Written coursework in the form of blog posts were chosen to assess self-evaluation as it is thought that students would be better able to judge the quality of their work in a less time constrained environment. Also, to the best of the authors’ knowledge, only one previous study involving economics students has used written coursework to assess accuracy of self-evaluation (Ward, et al., 2002) and no previous studies in economics have examined these changes within course. The self-evaluation data will be collected by asking the students the following question

after they have submitted the required assignment, in which the student provides an overall percentage grade:

“What do you consider would be an appropriate grade for the blog post you have submitted?” Ward, et al. (2002) develop a number of key issues to be addressed when collecting the data for the purpose of estimating self-evaluation accuracy and which will be addressed in this study. First, sample selection issues arise when submission of the self-evaluation scores is voluntary. Here, it can be thought that the most motivated students will participate in the self- evaluation questions, and that high motivation might be correlated with other factors also affecting self-evaluation accuracy. In this study, the self-evaluation exercise is mandatory and if the student fails to submit the self-evaluation exercise, their work will remain ungraded and they will receive a zero for the assignment.

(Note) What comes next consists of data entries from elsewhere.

-- ==== Sys2Proof/Machine/Cells.lean ====
section
/-! DEFINITION. What the cells of a matrix engine hold in a core cycle: the registers of R105 as the tile loads and the swap wavefront of
the engine's passes leave them, the column buses that drain a slice, and the physical places of logical rows and columns (R104, R105, R108,
R116, R120, R124, R128, R148). -/

namespace Sys2Proof.Machine

/-! ## Physical places (R133, R148) -/

/-- The physical column or row of a logical one under a repair of its direction. -/
def physOfLine (rep : Option Nat) (j : Nat) : Nat := match rep with
  | some f => if f < 128 ∧ f ≤ j then j + 1 else j
  | none => j

/-- The physical position that carries line A of a direction, and the one that carries line B, which a repair takes out of use. -/
def lineA (rep : Option Nat) : Nat := match rep with
  | none => 128
  | some f => if f = 129 then 128 else 129
def lineB (rep : Option Nat) : Option Nat := match rep with
  | none => some 129
  | some _ => none

/-- The physical cell of a logical one. -/
def Engine.physCell (e : Engine) (i j : Nat) : Nat × Nat := (physOfLine e.rowRep i, physOfLine e.colRep j)

/-! ## Stationary elements (R105, R109, R110, R128) -/

/-- An M19-class element in the container of R52. -/
def m19Word (f : NumFmt) (rne : Bool) (code : Nat) : Nat := match f with
  | .fp32 => (toM19 rne (BitVec.ofNat 32 code)).1 * 2 ^ 13
  | .m19 => code
  | _ => (encodeFloat fmtM19 false .rne (valOfCode f code)).1 * 2 ^ 13

/-- The tile that a cell belongs to: in a pair the first tile has rows or columns 0 to 63 and the second the rest (R130); with its
accumulate-in rows and the cell's place in the tile. -/
def RunPass.tileAt (r : RunPass) (i j : Nat) : Option (TileOp × List (List Nat) × Nat × Nat) :=
  let p := r.pass
  let first := some (p.tile, r.accIn.headD [], i, j)
  match p.pair with
  | none => first
  | some t =>
    if p.orient = .cr then (if j < 64 then first else some (t, r.accIn.getD 1 [], i, j - 64))
    else if i < 64 then first else some (t, r.accIn.getD 1 [], i - 64, j)

/-- The element codes that a cell of a tile holds, by ascending index of the dot product. -/
def tileCell (p : Pass) (t : TileOp) (i j : Nat) : List Nat :=
  (List.range (cellValues p t i j)).map fun x =>
    if p.orient = .cr then (t.stat.getD i []).getD (j * packing p.fmtA p.fmtB + x) 0
    else (t.stat.getD (i * packing p.fmtA p.fmtB + x) []).getD j 0

/-- A stationary register with its elements: one M19-class element, or packed ones, the first in the low bits (log entry 124). -/
def statWord (p : Pass) (codes : List Nat) : Nat :=
  let w := packing p.fmtA p.fmtB
  if w = 1 then m19Word p.fmtB p.rneB (codes.headD 0)
  else codes.zipIdx.foldl (fun a c => a + c.1 * 2 ^ ((if w = 2 then 8 else 4) * c.2)) 0

/-- What a tile load writes for a cell. -/
def passCell (r : RunPass) (i j : Nat) : Nat := match r.tileAt i j with
  | some (t, _, a, b) => statWord r.pass (tileCell r.pass t a b)
  | none => 0

/-! ## The wavefront (R120) -/

/-- The newest pass whose first row has reached a cell. -/
def Engine.atCell (e : Engine) (i j cyc : Nat) : Option StartRec := e.starts.find? fun x => x.run.t0 + i + j ≤ cyc

/-- The streamed row that has met a cell last. -/
def RunPass.rowAt (r : RunPass) (i j cyc : Nat) : Nat := min (r.pass.n - 1) (cyc - (r.t0 + i + j))

/-- STAT_ACT: the element of the newest pass in RR or CR that has reached the cell. -/
def Engine.statAct (e : Engine) (i j cyc : Nat) : Nat :=
  match e.starts.find? fun x => x.run.pass.orient != .os && x.run.t0 + i + j ≤ cyc with
  | some x => passCell x.run i j
  | none => 0

/-- PTAG: the tag of the newest pass that has reached the cell. -/
def Engine.ptag (e : Engine) (i j cyc : Nat) : Nat := ((e.atCell i j cyc).map (·.run.tag)).getD 0

/-! ## Chunks (R63, R108) -/

/-- The operands that a cell's chunk group has multiplied for the row that met it last, those of the whole dot product up to the group's
end, and the accumulator code before them. A cell of a group that is not its end holds no chunk of its own. -/
structure CellChunk where
  pass : Pass
  acc : Nat := 0
  before : List (Nat × Nat) := []
  chunk : List (Nat × Nat) := []
  deriving DecidableEq, Repr

/-- The chunk of a cell in RR or CR: `along` is the cell's place along the dot-product index and `out` its place across. -/
def rowChunk (p : Pass) (t : TileOp) (acc : List (List Nat)) (row along out : Nat) : Option CellChunk :=
  let w := packing p.fmtA p.fmtB
  if (along + 1) * w % 8 ≠ 0 then none
  else
    let xw := (t.rows.getD row []).zip ((tileOuts p t).getD out [])
    let lo := (along + 1) * w - 8
    some { pass := p, acc := (acc.getD row []).getD out 0, before := xw.take lo, chunk := (xw.drop lo).take 8 }

/-- The chunk of a cell in OS after a row: the samples of the group that have met it, and those of the groups before. -/
def seriesChunk (x : StartRec) (i j row : Nat) : CellChunk :=
  let p := x.run.pass
  let w := packing p.fmtA p.fmtB
  let col := fun (l : List (List Nat)) (n : Nat) => l.map fun r => r.getD n 0
  let xg := ((col p.tile.rows i).zip (col p.tile.grads j)).take ((row + 1) * w)
  let lo := row * w / 8 * 8
  { pass := p, acc := if p.firstOfSeries then 0 else (x.prom.getD i []).getD j 0, before := xg.take lo, chunk := xg.drop lo }

/-- The chunk of a cell. -/
def Engine.chunkAt (e : Engine) (i j cyc : Nat) : Option CellChunk :=
  (e.atCell i j cyc).bind fun x =>
    let row := x.run.rowAt i j cyc
    if x.run.pass.orient = .os then some (seriesChunk x i j row)
    else (x.run.tileAt i j).bind fun y =>
      if x.run.pass.orient = .cr then rowChunk x.run.pass y.1 y.2.1 row y.2.2.2 y.2.2.1
      else rowChunk x.run.pass y.1 y.2.1 row y.2.2.1 y.2.2.2

/-- The exact products in a cell's product window. -/
def CellChunk.window (k : CellChunk) : List Val :=
  k.chunk.map fun z => valMul (multVal k.pass.fmtA k.pass.rneA z.1) (multVal k.pass.fmtB k.pass.rneB z.2)

/-- ACC22: the A22 result of the chunk, or its 22-bit sum for an integer product. -/
def CellChunk.acc22 (k : CellChunk) : Val ⊕ BitVec 22 :=
  if intFmt k.pass.fmtB then
    .inr (BitVec.ofInt 22 (chunkInt (k.chunk.map fun z => (intOfCode k.pass.fmtA z.1, intOfCode k.pass.fmtB z.2))))
  else .inl (chunkToA22 k.window)

/-- Whether the chunk is complete: in OS with its eighth sample or the last one of the pass. -/
def CellChunk.full (k : CellChunk) (row : Nat) : Bool := k.pass.orient != .os || k.chunk.length == 8 || row + 1 == k.pass.n

/-- PROM: the partial sum up to the last complete chunk. -/
def Engine.promAt (e : Engine) (i j cyc : Nat) : Option Nat :=
  (e.chunkAt i j cyc).map fun k =>
    let row := ((e.atCell i j cyc).map fun x => x.run.rowAt i j cyc).getD 0
    (passDot k.pass k.acc (if k.full row then k.before ++ k.chunk else k.before)).1

/-! ## The tile load and the drain (R116, R124) -/

/-- The finished element of a series in a cell. -/
def seriesElem (x : StartRec) (i j : Nat) : Nat :=
  let k := seriesChunk x i j (x.run.pass.n - 1)
  (passDot k.pass k.acc (k.before ++ k.chunk)).1

/-- STAT_NXT: what was written last, by the tile load that begins in cycle L in L + 32 + i + j, or by the end of a series in
T0 + N + i + j. -/
def Engine.statNxt (e : Engine) (i j cyc : Nat) : Nat :=
  let load := (e.loads.find? fun l => l.begun + 32 + i + j ≤ cyc).map fun l =>
    (l.begun + 32 + i + j, passCell { pass := l.pass, t0 := 0, tag := 0, closed := false } i j)
  let last := fun r : RunPass => r.pass.orient == .os && r.pass.lastOfSeries
  let drain := (e.starts.find? fun x => last x.run && x.run.t0 + x.run.pass.n + i + j ≤ cyc).map fun x =>
    (x.run.t0 + x.run.pass.n + i + j, seriesElem x i j)
  match load, drain with
  | some a, some b => if a.1 ≤ b.1 then b.2 else a.2
  | some a, none => a.2
  | none, some b => b.2
  | none, none => 0

/-- The element that the drain bus of a column carries into staging: the row of its cell, and the element. -/
def Engine.columnBus (e : Engine) (j cyc : Nat) : Option (Nat × Nat) :=
  e.starts.findSome? fun x =>
    let p := x.run.pass
    let first := x.run.t0 + p.n + j + 1
    if p.orient = .os ∧ p.lastOfSeries = true ∧ j < p.tile.nn ∧ first ≤ cyc ∧ cyc < first + p.tile.kn then
      some (cyc - first, seriesElem x (cyc - first) j)
    else none

end Sys2Proof.Machine
end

Another issue is the extent to which the self-evaluation scores accurately reflect the students’ true beliefs about the quality of their work. Research from the pedagogy literature suggests that students find understanding and applying assessment criteria cognitively demanding, so if the students perceive limited marginal gain from the self-assessment, the cognitive burden may be too high to complete the question. (Nicol and MacFarlane-Dick, 2006) To incentivize accurate completion of the self-evaluation questions, this study will follow Guest and Riegler (2017) and provide a ‘grade incentive’, in which the student will be awarded additional points on the assignment if the self-evaluation estimate was within a certain threshold of the grade assigned. A final issue with the accuracy of self-evaluation scores are concerns on behalf of the student of how it might influence the person grading their work. Lew and Schmidt (2007) find that students who believe they have submitted a low-quality piece of coursework may not wish to communicate these beliefs to the grader and in response may overrate their work in the hope of

positively influencing the grader. Conversely, for those students who believe they have produced a high-quality piece of work, concerns of ‘showing-off’ might push them to deliberately under report their self-evaluation score. This problem is most likely to occur in situations when the self- evaluation score is submitted with the assessment. To overcome this problem, the students will submit completed self-evaluation questions separately from the assignment and will be reminded that the grader will not see their self-reported scores.